Fact: Dry Cleaning keeps your clothes fresh and extends their life

Everyone knows that professional dry cleaning will keep your garments looking fresh, new and crisp. So how is it that dry cleaning allows you to get the maximum useful life from your clothes, while maintaining your swag?

Spots and stains on your clothes will gradually oxidize all by themselves, eventually turning in to permanent brown or yellow spots if not treated. Professional dry cleaners are equipped to deal with these type of  stains, and if anyone can safely remove them, Custom Care Dry Cleaning can. Tallahassee’s trusted dry cleaner for over 30 years.

Moths and other bugs like to eat stains

Stains containing sugar, such as soda, coffee, or tea, are a tasty treat for moths and other insect. If you store your clothes with stains on them, you are almost guaranteed to find some discoloration from oxidation, as well as thin spots or even holes where moths have attacked and eaten fibers.

 Perspiration and body oils can build up on clothing

Professional dry cleaning will remove perspiration and body oil that builds up on garments. Not only do you not want these in clothing since they contribute to staining and fabric degradation, but perspiration and body oils will eventually leave a lingering odor in your garments.

In 100 years of textile research and testing, the International Fabric Institute has never see any evidence of dry cleaning  processes “wearing out” fiber or fabrics. Failure to have something cleaned professionally as needed, on the other hand, can result in a ruined garment due to staining odors, holes, or fabric distortion.

 “All stains can be removed”

Fact: Not all stains can be removed safely ( that is, without causing damage) and the longer a stain goes untreated, the worse the problem becomes.

Many food stains are invisible at the time of the spill, but appear only after the garment has been cleaned. Most food stains have some type of oil, sugar, or protein in them. When a garment sits for even a few days, these stains will begin to oxidize and become more difficult to remove. This is why it is important to point stains out so they can be addressed in the cleaning process. To make things even worse if those stains go untreated they can set permanently into the fabric. 

All care labels are not created equal

 “Manufacturers Care labels are always right” 

Fact: Most manufacturers never test garments before deciding on the care label to use 

Professional Dry Cleaning Care Label The Federal Care Labeling Rule does not require testing before care instructions are put on a garment, only that manufacturers have a “reasonable basis” for their care instructions.

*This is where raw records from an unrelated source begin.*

/-- The crucible as an MX.MMA finds it: its S word is written once, at the firing, or here when its entry was present then
(R259). None is an invalid scale word. -/
def mmaScaled (x : Crucible) (r : NodeRec) (g : Firing) : Option Crucible :=
  if r.ar = 6#3 then
    (scaleWord g.sw).map fun e =>
      let done := ((x.ops.find? fun o => o.pend.fir == g && o.started && !o.done).map CruOp.scaled).getD false
      if done then x
      else { x with scales := put x.scales e.1 e.2, ops := modFirstOp g (fun o => { o with scaled := true }) x.ops }
  else some x

/-- MX.MMA up to its wait for a permit (R260); the burst is made by mmaApply when it ends (R261). -/
def execMxMma (r : NodeRec) (s : State) : Host.Outcome State Fault Refusal :=
  .next (cruNode s fun s =>
    let g := s.firing
    match mmaScaled (s.cruOf g) r g with
    | none => cruFault s g kPROT 15 g.cx.toNat 0 (g.sw / 2 ^ 23 % 128)
    | some x =>
      -- a fault leaves the entry as it was (R253), one after a wait too: until the burst is due nothing is written, and
      -- no later operation reads or writes the entry (R251)
      let s' := modCruOf s g fun _ => x
      let n := mmaAcc r
      let b := mmaBank x r
      if x.ra = 0 then
        finishOp (if mmaSet r then modCruOf s' g fun x => { x with acc := clearAcc x.acc n 0, rows := put x.rows n 0 } else s') g 0 false
      else if !b.loaded || r.ty != x.aFmt then cruFault s g kPROT 13 g.cx.toNat 0 0
      else if bitsAt r.lit 0 2 ≠ x.aSparse.toNat then cruFault s g kSPARSE 1 g.cx.toNat 0 0
      else
        match badMask x with
        | some row => cruFault s g kSPARSE 0 g.cx.toNat 0 row
        | none =>
          if scalesReady x b (mmaSide r) then
            modCruOf s' g fun x => { x with ops := modFirstOp g (fun o => { o with wantPermit := true }) x.ops }
          else if s.stallBound g.cx.toNat ≤ opWaited x g then cruFault s g kSTALL 0 g.cx.toNat 0 0
          else s)

/-! ### The other records -/

/-- Bytes of a drained cell, and its flags (R154, R262). -/
def drainCell (t : Nat) (v : BitVec 37) : Nat × Flags :=
  let x := roundFV (tyFmt t) { mode := 0 } (x37.decode v.toNat)
  (x.code, x.flags &&& (fNX ||| fUF ||| fOF ||| fSAT))

/-- The bytes of a drained row and their flags. -/
def drainRow (x : Crucible) (n t row : Nat) : List Byte × Flags :=
  let cells := (List.range 128).map fun j => drainCell t (accCell x n row j)
  (cells.flatMap fun c => leBytes (tyWidth t / 8) c.1, cells.foldl (fun f c => f ||| c.2) 0)

/-- The rows of a drain as its start resolves them, each once (R252), up to the first that fails or waits. -/
def drainPlan (s : State) (g : Firing) (t pitch : Nat) : Nat → Nat → List Region
  | 0, _ => []
  | k + 1, row =>
    let a := addrPlus g.bw (row * pitch)
    match s.region g.cx.toNat a (128 * (tyWidth t / 8)) 64 clsStore true true with
    | .ok as lost cls => .ok as lost cls :: drainPlan s g t pitch k (row + 1)
    | e => [e]

/-- What keeps a drain from starting: a row whose page is pulled or whose buffer moves. -/
def drainWaits (plan : List Region) : Option Region :=
  plan.find? fun e => match e with | .held => true | .pull _ => true | _ => false

/-- Rows drained from row i on (R262). A fault stops at its row; rows before it stay written. -/
def drainRows (g : Firing) (x : Crucible) (n t pitch : Nat) : List Region → Nat → State × Flags → State × Flags × Option (Nat × Region)
  | [], _, (s, f) => (s, f, none)
  | .ok as lost _ :: plan, row, (s, f) =>
    let a := addrPlus g.bw (row * pitch)
    let (bs, f') := drainRow x n t row
    let s := if lost && isHandle a then poisonRec s g 5 else s.writeRegion g.cx.toNat a as bs
    drainRows g x n t pitch plan (row + 1) (s, f ||| f')
  | e :: _, row, (s, f) => (s, f, some (row, e))

/-- The first page of a drain's region that has to be pulled before it is known to lie in one class (R262, R432). -/
def drainPull (s : State) (g : Firing) (span : Nat) : Option Nat :=
  if isHandle g.bw then none
  else
    match regionPages s g.cx.toNat (span / 2 ^ 16 + 2) (g.bw % 2 ^ 56) span with
    | .error (.pull va) => some va
    | _ => none

/-- MX.DRAIN (R262). Its flags are set when it completes. -/
def execMxDrain (r : NodeRec) (s : State) : Host.Outcome State Fault Refusal :=
  let g := s.firing
  .next (if firingP g then finishOp (softAt s g kPOISON 2 id) g 0 true
    else
      let x := s.cruOf g
      let n := mmaAcc r
      let t := r.ty.toNat
      let rows := (lkp x.rows n).getD 0
      let pitch := r.lit.toNat
      if rows = 0 then finishOp s g 0 false
      else if addrKind g.bw = .bad then cruFault s g kPROT 0 g.cx.toNat g.bw 0
      else if g.bw % 64 ≠ 0 then cruFault s g kALIGN 0 g.cx.toNat g.bw 0
      else
        let span := (rows - 1) * pitch + 128 * (tyWidth t / 8)
        match drainPull s g span with
        | some va => cruPull s g va
        | none =>
          -- a region of two classes fails before any write; any other fault stops at its row
          match if isHandle g.bw then none else regionSplit s g.cx.toNat (g.bw % 2 ^ 56) span with
          | some va => cruFault s g kATTR 0 g.cx.toNat va 0
          | none =>
            let plan := drainPlan s g t pitch rows 0
            match drainWaits plan with
            | some (.pull va) => cruPull s g va
            | some _ => s
            | none =>
              match drainRows g x n t pitch plan 0 (s, 0) with
              | (s, f, none) =>
                finishOp (modCruOf s g fun x => { x with ops := modFirstOp g (fun o => { o with flags := f }) x.ops }) g 0 false
              | (s, _, some (row, .bad k c o va)) => cruFault s g k c o va row
              | (s, _, some _) => s)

Garment manufacturers often rely on their knowledge of the particular fabric, or on specifications from the fabric manufacturer. For example, you could have a garment produced in one placed, and shipped somewhere else to have trim,embroidery, or vinyl graphics added. When this happens the base fabric may hold up in the cleaning process but the secondary additions to the garment will not. The Care Labeling Rule states that the care label instructions must cover all components of garment including trim, unfortunately that’s not always the case.

Manufacturers are not required to give the best care procedure , just simply one that works. This can result in two problems:

Low Labeling –  when the manufacture puts “wash” instructions in a garment, but to look its best, and last the longest, it should be dry cleaned. An example of low labeling is machine wash cold, hang to dry, and cool iron on a white dress shirt. By following these care label instructions

High Labeling Where the manufacturer puts dry cleaning instructions in a garment that is best washed because it thinks a dry clean instruction makes the garment appear more upscale. An example of this would include a designer plain white cotton T-shirt where the care instructions recommended professional dry cleaning.

Note: The problem of low labeling is far more prevalent than high labeling.